Alan, Oliver & North Fork Railroad
https://www.buckfast.org.uk/
If you don't know where you are going, any road will take you there. Lewis Carroll English author & recreational mathematician (1832 - 1898)
I use track power with Aristo and USAT brass sectional track. For track cleaning I tow an Aristo track cleaning car equipped with a 3” square 3M green pad to the first train of the day. Sometimes I spray a bit of WD40 on right and left side of the pad if I haven’t run for a time. As Tom says I patiently wait for the patina “tarnish” to build up on the rails; I don’t remove it.
Have fun, Rob
I use the LGB track cleaning loco whick is superb and Massoth do cheaper cleaning discs . Load the discs with smoke fluid and the shine on the rails will remain for some considerable time giving great conductivity . The sides should remain tarnished brown like the full size railroads are ! Don`t know how they do theirs perhaps they have a guy with a brush and a tin of paint Brent
I would suggest leaving all the chemicals in their respective bottles. Who knows what dammage a small bit left behind can do. Tarnished brass rails looks very prototypical, so I would leave the tarnishe alnoe. I have brass track and waited for it to "age" itself. Now for the cleaning of the rail heads, I use a pole sander found over in the sheetrock supplies at you local building sypply store. Use some 1000 grit (thousand grit) as it will clean the surface of the railheads without gouging deep grooves in the railhead.
Tom Trigg
Hi I use an LGB pad to clean track with spare pads what I like about them is you can use an old towel to wipe pad this helps to get better finish when cleaning track Massoth do spare pads that can be fixed to the LGB cleaner. I attached the cleaner to an old yard brush this saves the old back Hope this helps
Age is only a state of mind, keep the mind active and enjoy life
I like to use a small electric sander such as "the Mouse".
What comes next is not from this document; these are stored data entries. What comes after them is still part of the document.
-- ==== Sys2Proof/Machine/Shapes.lean ====
section
/-! DEFINITION. The shape of every operation: what its sources and its result take, its MOD bits and its extension word (R199 to R207, R544). -/

namespace Sys2Proof.Machine

/-- What the extension word of an operation is (R544). -/
inductive ExtUse where
  | none | immB32 | immB64 | immA32 | immA64 | offset | required
  deriving DecidableEq, Repr

/-- The shape of an operation: how many 32-bit registers each source and the result take, whether the result is a predicate,
which MOD bits it defines (bit 0 is word bit 52), and the use of its extension word. -/
structure Shape where
  a : Nat := 0
  b : Nat := 0
  c : Nat := 0
  d : Nat := 0
  pd : Bool := false
  mods : Nat := 0
  ext : ExtUse := .none
  deriving DecidableEq, Repr

/-- Whether source A is replaced by the extension word. -/
def Shape.immA (sh : Shape) (mi : Mi) : Bool :=
  mi.ext.isSome && (sh.ext == .immA32 || sh.ext == .immA64)
/-- Whether source B is replaced by the extension word. -/
def Shape.immB (sh : Shape) (mi : Mi) : Bool :=
  mi.ext.isSome && (sh.ext == .immB32 || sh.ext == .immB64)

/-- The MOD field `lo`..`lo + w - 1`, by its word bit numbers (MOD is word bits 63..52). -/
def modf (mi : Mi) (lo w : Nat) : Nat := bits mi.mod.toNat (lo - 52) w

/-! ### CONTROL (R209) -/

/-- `brx`. -/
def shapeBrx : Shape := { a := 2 }
/-- `call`. -/
def shapeCall : Shape := { d := 2 }
/-- `div`. -/
def shapeDiv : Shape := { mods := 0xF, ext := .required }

/-! ### INTEGER and LOGIC (R212) -/

/-- Two sources and a result of 32 bits, immediate B. -/
def shape2 : Shape := { a := 1, b := 1, d := 1, ext := .immB32 }
/-- Three sources and a result of 32 bits, immediate B. -/
def shape3 : Shape := { a := 1, b := 1, c := 1, d := 1, ext := .immB32 }
/-- One source and a result of 32 bits. -/
def shape1 : Shape := { a := 1, d := 1 }
/-- Two pairs and a pair as the result, 64-bit immediate B. -/
def shapePair : Shape := { a := 2, b := 2, d := 2, ext := .immB64 }

/-! ### FLOAT and DOUBLE (R212, R213) -/

/-- Two FP32 or packed sources. -/
def shapeF2 : Shape := { a := 1, b := 1, d := 1, ext := .immB32 }
/-- Three FP32 or packed sources. -/
def shapeF3 : Shape := { a := 1, b := 1, c := 1, d := 1, ext := .immB32 }
/-- One FP32 or packed source. -/
def shapeF1 : Shape := { a := 1, d := 1 }
/-- Two FP64 sources. -/
def shapeD2 : Shape := { a := 2, b := 2, d := 2, ext := .immB64 }
/-- Three FP64 sources. -/
def shapeD3 : Shape := { a := 2, b := 2, c := 2, d := 2, ext := .immB64 }
/-- A shape of these families with their MOD bits (R213). -/
def Shape.float (sh : Shape) : Shape := { sh with mods := 0x1F }

/-! ### COMPARE and MOVE (R214 to R219) -/

/-- Sources and predicate result of a compare of `n` registers each. -/
def shapeCmp (n mods : Nat) (ext : ExtUse) : Shape := { a := n, b := n, pd := true, mods := mods, ext := ext }
/-- `psetp`. -/
def shapePsetp : Shape := { pd := true, mods := 0xF }
/-- `sel`. -/
def shapeSel : Shape := { a := 1, b := 1, d := 1, mods := 0xF, ext := .immB32 }
/-- A vote with a predicate or, for a ballot, a mask as its result. -/
def shapeVote (pd : Bool) : Shape := { pd := pd, d := if pd then 0 else 1, mods := 0x7 }
/-- `mov`. -/
def shapeMov : Shape := { a := 1, d := 1, ext := .immA32 }
/-- `mov64`. -/
def shapeMov64 : Shape := { a := 2, d := 2, ext := .immA64 }
/-- The registers of a value of format code `c` (R217): FP64 uses pairs. -/
def cvtRegs (c : Nat) : Nat := if c = 3 then 2 else 1
/-- `cvt`. -/
def shapeCvt (mi : Mi) : Shape := { a := cvtRegs (modf mi 56 4), d := cvtRegs (modf mi 52 4), mods := 0x1FF }
/-- `ndec`. -/
def shapeNdec : Shape := { a := 1, b := 1, d := 1, mods := 0xF, ext := .immB32 }
/-- `mximp` and `mxsexp`. -/
def shapeMx1 : Shape := { a := 1, d := 1, mods := 0x7 }
/-- `mxsimp`. -/
def shapeMxsimp : Shape := { a := 1, b := 1, d := 1, mods := 0x7, ext := .immB32 }
/-- `mxexp`. -/
def shapeMxexp : Shape := { a := 1, b := 1, d := 1, mods := 0x107, ext := .immB32 }
/-- `s2r`. -/
def shapeS2r : Shape := { d := 1 }
/-- `shfl`. -/
def shapeShfl : Shape := { a := 1, b := 1, d := 1, mods := 0x3, ext := .immB32 }

/-! ### MEMORY, ATOMIC, ORDER and SYNC (R221 to R227) -/

/-- WIDTH in bytes (R222). -/
def memBytes (mi : Mi) : Nat := 2 ^ modf mi 52 3
/-- WIDTH in 32-bit registers. -/
def memRegs (mi : Mi) : Nat := (memBytes mi + 3) / 4
/-- SCOPE of the MEMORY, ORDER and SYNC families. -/
def memScope (mi : Mi) : Nat := modf mi 56 3
/-- `ld` and `ldc`. -/
def shapeLd (mi : Mi) : Shape := { a := 2, d := memRegs mi, mods := 0x1FF, ext := .offset }
/-- `st`. -/
def shapeSt (mi : Mi) : Shape := { a := 2, b := memRegs mi, mods := 0x3FF, ext := .offset }
/-- `pf` and `dead`. -/
def shapeHint : Shape := { a := 2, mods := 0x1FF, ext := .offset }
/-- `accl`. -/
def shapeAccl : Shape := { a := 2, b := 1, mods := 0x1FF, ext := .offset }
/-- TYPE of `atom` in registers (R225): u64 uses pairs. -/
def atomRegs (mi : Mi) : Nat := if modf mi 55 3 = 2 then 2 else 1
/-- `atom`: only `cas` has an operand c. -/
def shapeAtom (mi : Mi) : Shape :=
  { a := 2, b := atomRegs mi, c := if modf mi 52 3 = 7 then atomRegs mi else 0, d := atomRegs mi, mods := 0x7FF, ext := .offset }
/-- `fence`. -/
def shapeFence : Shape := { mods := 0x70 }
/-- `gbar`. -/
def shapeGbar : Shape := { a := 1, mods := 0x70, ext := .immA32 }
/-- `csig`. -/
def shapeCsig : Shape := { a := 1, b := 1, mods := 0x70, ext := .immB32 }
/-- `cwait`. -/
def shapeCwait : Shape := { a := 1, b := 1, d := 1, mods := 0x70, ext := .immB32 }
/-- `cget`. -/
def shapeCget : Shape := { a := 1, d := 1, mods := 0x70 }

/-! ### TILE, VECTOR and PRIVILEGED (R229, R230, R233) -/

/-- `tile`. -/
def shapeTile : Shape := { mods := 0x3F }
/-- `vop`, whose operands are not registers of the thread. -/
def shapeVop : Shape := { ext := .required }
/-- `ldp`: as `ld`, but no extension word (R544). -/
def shapeLdp (mi : Mi) : Shape := { shapeLd mi with ext := .none }
/-- `stp`: as `st`, but no extension word (R544). -/
def shapeStp (mi : Mi) : Shape := { shapeSt mi with ext := .none }
/-- `csrr`. -/
def shapeCsrr : Shape := { a := 1, d := 1 }
/-- `csrw` and `sev`. -/
def shapeTwo : Shape := { a := 1, b := 1 }

/-! ### The shape of an opcode -/

/-- The shapes of a family's operations, in the order of `familyOps`. -/
def familyShapes (family : Nat) (mi : Mi) : List Shape :=
  match family with
  | 0x0 => [{}, {}, shapeBrx, shapeCall, {}, shapeDiv, {}, {}, {}, {}]
  | 0x1 => [shape2, shape2, shape2, shape2, shape2, shape3, shape2, shape2, shape2, shape2, shape1, shapePair, shapePair, shape1, shape1]
  | 0x2 => [shape2, shape2, shape2, shape2, shape1, shape2, shape2, shape2, shape3, shape3, shape3]
  | 0x3 => [shapeF2, shapeF2, shapeF2, shapeF3, shapeF2, shapeF2, shapeF1, shapeF1].map Shape.float
  | 0x4 => [shapeD2, shapeD2, shapeD2, shapeD3, shapeD2, shapeD2].map Shape.float
  | 0x5 => [shapeCmp 1 0xF .immB32, shapeCmp 1 0x37 .immB32, shapeCmp 2 0x7 .immB64, shapePsetp, shapeSel, shapeVote true, shapeVote true,
      shapeVote false]
  | 0x6 => [shapeMov, shapeMov64, shapeCvt mi, shapeNdec, shapeMx1, shapeMxsimp, shapeMxexp, shapeMx1, shapeS2r, shapeShfl]
  | 0x7 => [shapeLd mi, shapeSt mi, shapeLd mi, shapeHint, shapeHint, shapeAccl]
  | 0x8 => [shapeAtom mi]
  | 0x9 => [shapeFence]
  | 0xA => [shapeGbar, shapeCsig, shapeCwait, shapeCget]
  | 0xB => [shapeTile]
  | 0xC => [shapeVop]
  | 0xE => [shapeLdp mi, shapeStp mi, shapeCsrr, shapeTwo, {}, {}, shapeTwo]
  | _ => []

/-- The shape of the operation with an opcode, if the opcode is defined. -/
def opShape (op : Nat) (mi : Mi) : Option Shape := (familyShapes (op / 16) mi)[op % 16]?

end Sys2Proof.Machine
end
I have 300" plus of Aristo Brass track that has been unused and really tarnished. I have finished one loop of roadbed and laid the gravel and am digging the trench for the next loop of track. I have laid some new Aristo I have in boxes to get a start on the first loop. I want to clean the old track to use it and have been using scrubber pads from GFS that are recycled plastic and non-scratching but it is a slow process. I want to know if anyone has used Brasso or another brass cleaner for trach. Once I get it cleaned with whatever process works best I will run my Aristo track cleaning caboose regularly and or use the tool from Micro-Mark to make sure I don't have this problem again. Has anyone used anything else to successfully clean track while it is off the roadbed. Thank you for any tips you have. I ned to get this done soon as possible as it's getting cold already in Ohio and don't want to have to wait until next Spring to finish.